● **WHAT THE TASK REQUIRES**
Look in the material below for the line with "rotates .rlc 0x07#8" and the line with "a, exec p.1 s = Claims.raisesOutOfRange s)", then set down exactly those two lines and all lines between, nothing more.

● **MATERIAL FOR THIS EXERCISE**
/-- DAA equals the usual formulation of the 8080's decimal adjust, against which R175 says it was checked: add 6 if
the low nibble exceeds 9 or AC; add 0x60 if the high nibble exceeds 9, or CY, or it is at least 9 and the low nibble
exceeds 9. AC is set exactly when 6 is added and the low nibble exceeds 9, and kept when 6 is not added; CY is set
when 0x60 is added and kept otherwise; S, Z, P come from the result (R175, decision D17 of the spec). -/
def Obligations.DecimalAdjust : Prop :=
  ∀ s : State, ∃ f' n,
    let lo := s.a.toNat % 16
    let hi := s.a.toNat / 16
    let fixLo : Bool := decide (lo > 9) || s.f.getLsbD 4
    let fixHi : Bool := decide (hi > 9) || s.f.getLsbD 0 || (decide (hi ≥ 9) && decide (lo > 9))
    let r := s.a + (if fixLo then 0x06#8 else 0x00#8) + (if fixHi then 0x60#8 else 0x00#8)
    encode .daa = [0x27#8] ∧
    exec .daa s = .next { s with a := r, f := f', pc := s.pc + 1#16, cyc := n, icount := s.icount + 1 } ∧
    Claims.FlagsFrom f' s.f r (if fixLo then decide (lo > 9) else s.f.getLsbD 4) (fixHi || s.f.getLsbD 0) ∧
    Claims.Charges s .daa 4 n

/-! ### Logical and rotate (42_logical.md) -/

/-- ANA, ANI, XRA, XRI, ORA, ORI (R191 to R199). AND clears CY and sets AC to bit 3 of the OR of the operands;
exclusive OR and OR clear CY and AC (decision D16 of the spec). -/
def Obligations.LogicalResultAndFlags : Prop :=
  let off := fun (_ : State) (_ : Byte) => false
  let and := fun (s : State) (v : Byte) => s.a &&& v
  let xor := fun (s : State) (v : Byte) => s.a ^^^ v
  let or := fun (s : State) (v : Byte) => s.a ||| v
  let ac := fun (s : State) (v : Byte) => s.a.getLsbD 3 || v.getLsbD 3
  (∀ p ∈ Claims.anaForms, Claims.AccumulatorOp p.1 (readSel p.2) [BitVec.ofNat 8 (0xA0 + Claims.selNum p.2)]
    (Claims.aluCycles p.2) and ac off) ∧
  (∀ d, Claims.AccumulatorOp (.ani d) (fun _ => d) [0xE6#8, d] 7 and ac off) ∧
  (∀ p ∈ Claims.xraForms, Claims.AccumulatorOp p.1 (readSel p.2) [BitVec.ofNat 8 (0xA8 + Claims.selNum p.2)]
    (Claims.aluCycles p.2) xor off off) ∧
  (∀ d, Claims.AccumulatorOp (.xri d) (fun _ => d) [0xEE#8, d] 7 xor off off) ∧
  (∀ p ∈ Claims.oraForms, Claims.AccumulatorOp p.1 (readSel p.2) [BitVec.ofNat 8 (0xB0 + Claims.selNum p.2)]
    (Claims.aluCycles p.2) or off off) ∧
  ∀ d, Claims.AccumulatorOp (.ori d) (fun _ => d) [0xF6#8, d] 7 or off off

/-- CMA (R200) writes no flag (marked as general knowledge); CMC (R205) inverts CY and STC (R206) sets it, each
keeping the other seven bits of F. -/
def Obligations.ComplementAndCarryOps : Prop :=
  ∀ s : State,
    (∃ n, encode .cma = [0x2F#8] ∧
      exec .cma s = .next { s with a := 0xFF#8 - s.a, pc := s.pc + 1#16, cyc := n, icount := s.icount + 1 } ∧
      Claims.Charges s .cma 4 n) ∧
    (∃ n, encode .cmc = [0x3F#8] ∧
      exec .cmc s = .next { s with f := s.f ^^^ 0x01#8, pc := s.pc + 1#16, cyc := n, icount := s.icount + 1 } ∧
      Claims.Charges s .cmc 4 n) ∧
    ∃ n, encode .stc = [0x37#8] ∧
      exec .stc s = .next { s with f := s.f ||| 0x01#8, pc := s.pc + 1#16, cyc := n, icount := s.icount + 1 } ∧
      Claims.Charges s .stc 4 n

/-- The rotates, bit by bit: bit 0 or bit 7 takes the bit rotated in, every other bit its neighbour, CY the bit
rotated out, and the other seven bits of F are kept (R201 to R204; that the other flags are kept is marked as general
knowledge). -/
def Obligations.RotateBits : Prop :=
  let rotates := fun (i : Instr) (op : Byte) (s : State) (bit : Nat → Bool) (out : Bool) =>
    ∃ a' f' n, encode i = [op] ∧
      exec i s = .next { s with a := a', f := f', pc := s.pc + 1#16, cyc := n, icount := s.icount + 1 } ∧
      (∀ k, k < 8 → a'.getLsbD k = bit k) ∧ f'.getLsbD 0 = out ∧ f' &&& 0xFE#8 = s.f &&& 0xFE#8 ∧
      Claims.Charges s i 4 n
  ∀ s : State,
    rotates .rlc 0x07#8 s (fun k => if k = 0 then s.a.getLsbD 7 else s.a.getLsbD (k - 1)) (s.a.getLsbD 7) ∧
    rotates .rrc 0x0F#8 s (fun k => if k = 7 then s.a.getLsbD 0 else s.a.getLsbD (k + 1)) (s.a.getLsbD 0) ∧
    rotates .ral 0x17#8 s (fun k => if k = 0 then s.f.getLsbD 0 else s.a.getLsbD (k - 1)) (s.a.getLsbD 7) ∧
    rotates .rar 0x1F#8 s (fun k => if k = 7 then s.f.getLsbD 0 else s.a.getLsbD (k + 1)) (s.a.getLsbD 0)

/-! ### Branch, call, return (43_branch.md, 44_call_return.md) -/

/-- R221 to R229. JMP, its synonym and the eight conditional jumps: PC is replaced when the condition holds and passes
the operand otherwise; 10 cycles either way; `OutOfRange` when `pc0` is 0xFFFE, taken or not. -/
def Obligations.JumpTargets : Prop :=
  ∀ (a : Word) (s : State),
    (s.pc ≠ 0xFFFE#16 →
      (∀ p ∈ [(Instr.jmp a, 0xC3#8), (Instr.jmpCB a, 0xCB#8)], ∃ n, encode p.1 = [p.2, lo8 a, hi8 a] ∧
        exec p.1 s = .next { s with pc := a, cyc := n, icount := s.icount + 1 } ∧ Claims.Charges s p.1 10 n) ∧
      ∀ p ∈ Claims.jumpForms a, ∃ n,
        encode p.1 = [BitVec.ofNat 8 (0xC2 + 8 * Claims.condNum p.2), lo8 a, hi8 a] ∧
        exec p.1 s = .next { s with
          pc := if Claims.conditionTrue p.2 s.f then a else s.pc + 3#16, cyc := n, icount := s.icount + 1 } ∧
        Claims.ChargesTaken s p.1 (Claims.conditionTrue p.2 s.f) 10 n) ∧
    (s.pc = 0xFFFE#16 → exec (.jmp a) s = Claims.raisesOutOfRange s ∧ exec (.jmpCB a) s = Claims.raisesOutOfRange s ∧
      ∀ p ∈ Claims.jumpForms a, exec p.1 s = Claims.raisesOutOfRange s)

/-- R241. CALL and its synonyms push the address after the operand and go to the target; `OutOfRange` when `pc0` is
0xFFFE or SP is 0x0001. -/
def Obligations.CallPushesReturnAddress : Prop :=
  ∀ (a : Word) (s : State),
    ∀ p ∈ [(Instr.call a, 0xCD#8), (Instr.callDD a, 0xDD#8), (Instr.callED a, 0xED#8), (Instr.callFD a, 0xFD#8)],
      encode p.1 = [p.2, lo8 a, hi8 a] ∧
      (s.pc ≠ 0xFFFE#16 → s.sp ≠ 0x0001#16 → ∃ t, Claims.Calls p.1 s t 3#16 a ∧ Claims.Charges s p.1 17 t.cyc) ∧
      (s.pc = 0xFFFE#16 ∨ s.sp = 0x0001#16 → exec p.1 s = Claims.raisesOutOfRange s)

/-- R242 to R249. Taken they push the address after the operand, go to the target and cost 17; not taken they pass the
operand, touch neither SP nor the stack and cost 11; `OutOfRange` when `pc0` is 0xFFFE, or when taken and SP is
0x0001. -/
def Obligations.ConditionalCall : Prop :=
  ∀ (a : Word) (s : State), ∀ p ∈ Claims.callForms a,
    encode p.1 = [BitVec.ofNat 8 (0xC4 + 8 * Claims.condNum p.2), lo8 a, hi8 a] ∧
    (s.pc ≠ 0xFFFE#16 → Claims.conditionTrue p.2 s.f = true → s.sp ≠ 0x0001#16 →
      ∃ t, Claims.Calls p.1 s t 3#16 a ∧ Claims.ChargesTaken s p.1 true 17 t.cyc) ∧
    (s.pc ≠ 0xFFFE#16 → Claims.conditionTrue p.2 s.f = false →
      ∃ n, exec p.1 s = .next { s with pc := s.pc + 3#16, cyc := n, icount := s.icount + 1 } ∧
        Claims.ChargesTaken s p.1 false 11 n) ∧
    (s.pc = 0xFFFE#16 ∨ Claims.conditionTrue p.2 s.f = true ∧ s.sp = 0x0001#16 →
      exec p.1 s = Claims.raisesOutOfRange s)

/-- R250 to R258. PC is the word at SP, low byte first, SP grows by 2 and nothing else is restored; not taken, the
next address, 5 cycles; `OutOfRange` when it pops and SP is 0xFFFF. -/
def Obligations.ReturnPopsProgramCounter : Prop :=
  ∀ s : State,
    let returned := fun n => { s with
      pc := word (s.mem.read (s.sp + 1#16)) (s.mem.read s.sp), sp := s.sp + 2#16, cyc := n, icount := s.icount + 1 }
    (∀ p ∈ [(Instr.ret, 0xC9#8), (Instr.retD9, 0xD9#8)], encode p.1 = [p.2] ∧
      (s.sp ≠ 0xFFFF#16 → ∃ n, exec p.1 s = .next (returned n) ∧ Claims.Charges s p.1 10 n) ∧
      (s.sp = 0xFFFF#16 → exec p.1 s = Claims.raisesOutOfRange s)) ∧
    ∀ p ∈ Claims.returnForms,
      encode p.1 = [BitVec.ofNat 8 (0xC0 + 8 * Claims.condNum p.2)] ∧
      (Claims.conditionTrue p.2 s.f = true → s.sp ≠ 0xFFFF#16 →
        ∃ n, exec p.1 s = .next (returned n) ∧ Claims.ChargesTaken s p.1 true 11 n) ∧
      (Claims.conditionTrue p.2 s.f = false →
        ∃ n, exec p.1 s = .next { s with pc := s.pc + 1#16, cyc := n, icount := s.icount + 1 } ∧
          Claims.ChargesTaken s p.1 false 5 n) ∧
      (Claims.conditionTrue p.2 s.f = true → s.sp = 0xFFFF#16 → exec p.1 s = Claims.raisesOutOfRange s)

● **ANSWER BELOW**
    rotates .rlc 0x07#8 s (fun k => if k = 0 then s.a.getLsbD 7 else s.a.getLsbD (k - 1)) (s.a.getLsbD 7) ∧
    rotates .rrc 0x0F#8 s (fun k => if k = 7 then s.a.getLsbD 0 else s.a.getLsbD (k + 1)) (s.a.getLsbD 0) ∧
    rotates .ral 0x17#8 s (fun k => if k = 0 then s.f.getLsbD 0 else s.a.getLsbD (k - 1)) (s.a.getLsbD 7) ∧
    rotates .rar 0x1F#8 s (fun k => if k = 7 then s.f.getLsbD 0 else s.a.getLsbD (k + 1)) (s.a.getLsbD 0)

/-! ### Branch, call, return (43_branch.md, 44_call_return.md) -/

/-- R221 to R229. JMP, its synonym and the eight conditional jumps: PC is replaced when the condition holds and passes
the operand otherwise; 10 cycles either way; `OutOfRange` when `pc0` is 0xFFFE, taken or not. -/
def Obligations.JumpTargets : Prop :=
  ∀ (a : Word) (s : State),
    (s.pc ≠ 0xFFFE#16 →
      (∀ p ∈ [(Instr.jmp a, 0xC3#8), (Instr.jmpCB a, 0xCB#8)], ∃ n, encode p.1 = [p.2, lo8 a, hi8 a] ∧
        exec p.1 s = .next { s with pc := a, cyc := n, icount := s.icount + 1 } ∧ Claims.Charges s p.1 10 n) ∧
      ∀ p ∈ Claims.jumpForms a, ∃ n,
        encode p.1 = [BitVec.ofNat 8 (0xC2 + 8 * Claims.condNum p.2), lo8 a, hi8 a] ∧
        exec p.1 s = .next { s with
          pc := if Claims.conditionTrue p.2 s.f then a else s.pc + 3#16, cyc := n, icount := s.icount + 1 } ∧
        Claims.ChargesTaken s p.1 (Claims.conditionTrue p.2 s.f) 10 n) ∧
    (s.pc = 0xFFFE#16 → exec (.jmp a) s = Claims.raisesOutOfRange s ∧ exec (.jmpCB a) s = Claims.raisesOutOfRange s ∧
      ∀ p ∈ Claims.jumpForms a, exec p.1 s = Claims.raisesOutOfRange s)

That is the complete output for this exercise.